There are many parallels here to conversations that are had in the news everyday. Neha Sinha’s latest piece for The Wire is founded on almost the same premise: In the film Newton, the forest of Dandakaranya, its being a proxy for ecological democracy practiced by the Gond tribe that inhabits it, and the security forces’ relationship with the flora stands in for Tolkien’s Ents. It is not on the Gond to stand up and be counted.

I digress. As the headline of this post suggests, I’m on Treebeard’s side to the extent that I’m on nobody’s side because nobody is on my side. However, I’m not an Ent in Middle Earth; I’m a privileged upper-caste, upper-class English-speaking male – an acknowledgement that needs to be articulated because, even if I choose to be on nobody’s side and extricate myself from all proceedings, my privilege will get many things done for me. And the ‘proceedings’ I speak of is the news. I don’t have to keep myself abreast of all the political, financial, economic and judicial happenings in the country. As a journalist I might have to but as a citizen, I don’t. My skipping an important political development impacts – rather has impacted – my life as much as my bunking a class in engineering college has: not at all.

I don’t want to follow the news anymore. The bulk of it is faeces-flinging, from one side of the ideological aisle to the other. The bulk of it is mostly posturing unto the fulfilment of myopic goals, aimed at winning skirmishes but losing all sight of the war. And most of it is self-indulgent populism in that most news publishers print/publish what the people want to read; if this is not true, we’d be reading a lot more of non-mainstream writing (in English at least, the only language I read the news in). As I’ve said multiple times before, it’s important to sell. But on the flipside, I don’t see anyone even thinking about trying to sell something new. For example, as a recent dinner conversation with two friends concluded, where do you go to look for Indian literary journalism?
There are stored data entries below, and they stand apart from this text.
/-- Counting a lookup writes the record of its device, from what that record was (rule R204). -/
theorem countLookup_of_agreeOn (hit : Bool) : countLookup { s with ctx := ctx } dev hit =
    { countLookup s dev hit with
      ctx := writeNamed (some dev) ((deviceOf s dev).map (bumpCounter s.params hit)) ctx } := by
  rw [countLookup, countLookup, deviceOf_of_agreeOn h]
  cases deviceOf s dev <;> rfl

end

/-! ### `TRANSLATE` and `PTW` over another table -/

theorem exec_translate_of_acc {code : BitVec 2} {acc : AccessKind} (h : accessOfCode code = some acc) (dev : DevId)
    (ia : Word) (s : State) :
    exec (.translate dev ia code) s = .next (runToEnd (translateStepA dev ia acc s)) := by
  rw [exec_translate, execTranslate, h]

theorem exec_ptw_of_acc {code : BitVec 2} {acc : AccessKind} (h : accessOfCode code = some acc) (dev : DevId)
    (ia : Word) (s : State) :
    exec (.ptw dev ia code) s = .next (runToEnd (ptwStepA dev ia acc s)) := by
  rw [exec_ptw, execPtw, h]

/-- What runs after the step A of a command reads no device record (rule R47). -/
theorem runToEnd_ctx (a : StepA) (ctx : List (DevId × DevRecord)) :
    runToEnd ({ a.1 with ctx := ctx }, a.2) = { runToEnd a with ctx := ctx } := by
  obtain ⟨s, _ | j⟩ := a
  · rfl
  · exact finishJob_ctx j.cmd j.cfg j.ia _ { s with reader := (finishWalk j.cfg j.ia j.acc 4 s.reader j.phase).1 } ctx

section
variable (s : State) (dev : DevId)

/-- Step A of `TRANSLATE` reads the config of its device, and writes its record when it counts a lookup. -/
theorem translateStepA_confined (ia : Word) (acc : AccessKind) : ∃ w, ∀ ctx, AgreeOn (some dev) ctx s.ctx →
    translateStepA dev ia acc { s with ctx := ctx } =
      ({ (translateStepA dev ia acc s).1 with ctx := writeNamed (some dev) w ctx }, (translateStepA dev ia acc s).2) := by
  unfold translateStepA
  cases hcfg : usableConfig s dev with
  | none => exact ⟨none, fun ctx hctx => by rw [usableConfig_of_agreeOn hctx, hcfg]; rfl⟩
  | some p =>
    obtain ⟨cfg, st⟩ := p
    cases hregion : lookupGranule cfg st ia with
    | error r =>
      refine ⟨none, fun ctx hctx => ?_⟩
      simp only [usableConfig_of_agreeOn hctx, hcfg, hregion, finishJob_ctx, writeNamed_none]
    | ok g =>
      cases hprobe : probe s.iotlb cfg g ia with
      | some e =>
        refine ⟨(deviceOf s dev).map (bumpCounter s.params true), fun ctx hctx => ?_⟩
        simp only [usableConfig_of_agreeOn hctx, hcfg, hregion, hprobe, countLookup_of_agreeOn hctx, answerHit_eq_respond]
        rfl
      | none =>
        refine ⟨(deviceOf s dev).map (bumpCounter s.params false), fun ctx hctx => ?_⟩
        simp only [usableConfig_of_agreeOn hctx, hcfg, hregion, hprobe, countLookup_of_agreeOn hctx]

theorem ptwStepA_of_agreeOn (ia : Word) (acc : AccessKind) {ctx : List (DevId × DevRecord)}
    (h : AgreeOn (some dev) ctx s.ctx) : ptwStepA dev ia acc { s with ctx := ctx } =
      ({ (ptwStepA dev ia acc s).1 with ctx := ctx }, (ptwStepA dev ia acc s).2) := by
  rw [ptwStepA, ptwStepA, usableConfig_of_agreeOn h]
  cases usableConfig s dev <;> rfl

/-! ### Each command over another table -/

theorem confined_translate (ia : Word) (code : BitVec 2) : Confined (.translate dev ia code) s := by
  cases hacc : accessOfCode code with
  | none => exact confined_of_answer fun ctx _ => by rw [exec_translate, execTranslate, hacc]; rfl
  | some acc =>
    obtain ⟨w, hstep⟩ := translateStepA_confined s dev ia acc
    exact ⟨runToEnd (translateStepA dev ia acc s), w, fun ctx hctx => by
      rw [exec_translate_of_acc hacc, hstep ctx hctx, runToEnd_ctx, namedDevice]⟩

theorem confined_ptw (ia : Word) (code : BitVec 2) : Confined (.ptw dev ia code) s := by
  cases hacc : accessOfCode code with
  | none => exact confined_of_answer fun ctx _ => by rw [exec_ptw, execPtw, hacc]; rfl
  | some acc =>
    exact ⟨runToEnd (ptwStepA dev ia acc s), none, fun ctx hctx => by
      rw [exec_ptw_of_acc hacc, ptwStepA_of_agreeOn s dev ia acc hctx, runToEnd_ctx, writeNamed_none]⟩

theorem confined_tlbLookup (rgn : RegionIx) (ia : Word) : Confined (.tlbLookup dev rgn ia) s := by
  cases hvalid : validConfig s dev with
  | none =>
    exact confined_of_answer fun ctx hctx => by
      rw [exec_tlbLookup, execTlbLookup, validConfig_of_agreeOn hctx, hvalid]; rfl
  | some cfg =>
    cases hregion : lookupRegion cfg rgn with
    | none =>
      exact confined_of_answer fun ctx hctx => by
        simp only [exec_tlbLookup, execTlbLookup, validConfig_of_agreeOn hctx, hvalid, hregion]; rfl
    | some g =>
      refine ⟨respond (lookupReply (probe s.iotlb cfg g ia)) (countLookup s dev (probe s.iotlb cfg g ia).isSome),
        (deviceOf s dev).map (bumpCounter s.params (probe s.iotlb cfg g ia).isSome), fun ctx hctx => ?_⟩
      rw [exec_tlbLookup_of_lookupRegion ((validConfig_of_agreeOn hctx).trans hvalid) hregion, countLookup_of_agreeOn hctx]
      rfl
Of course, some news outlets – like The Wire (where I work) – are trying to move away from this featureset by ensuring that only the journalists at The Wire get to decide what to cover and what not to cover; the only other stakeholder in our enterprise is the reader, so axiomatically there are no business or political interests dictating our agenda. However, my specific ire is directed at a subset of what even The Wire has been trying to do, a subset that represents a perception of the news that no single news outlet can attempt to modify by itself. Specifically, I’m on no journalist’s side because no journalist is on my side – the side that believes that political journalism is not the raison d’être of the fourth estate.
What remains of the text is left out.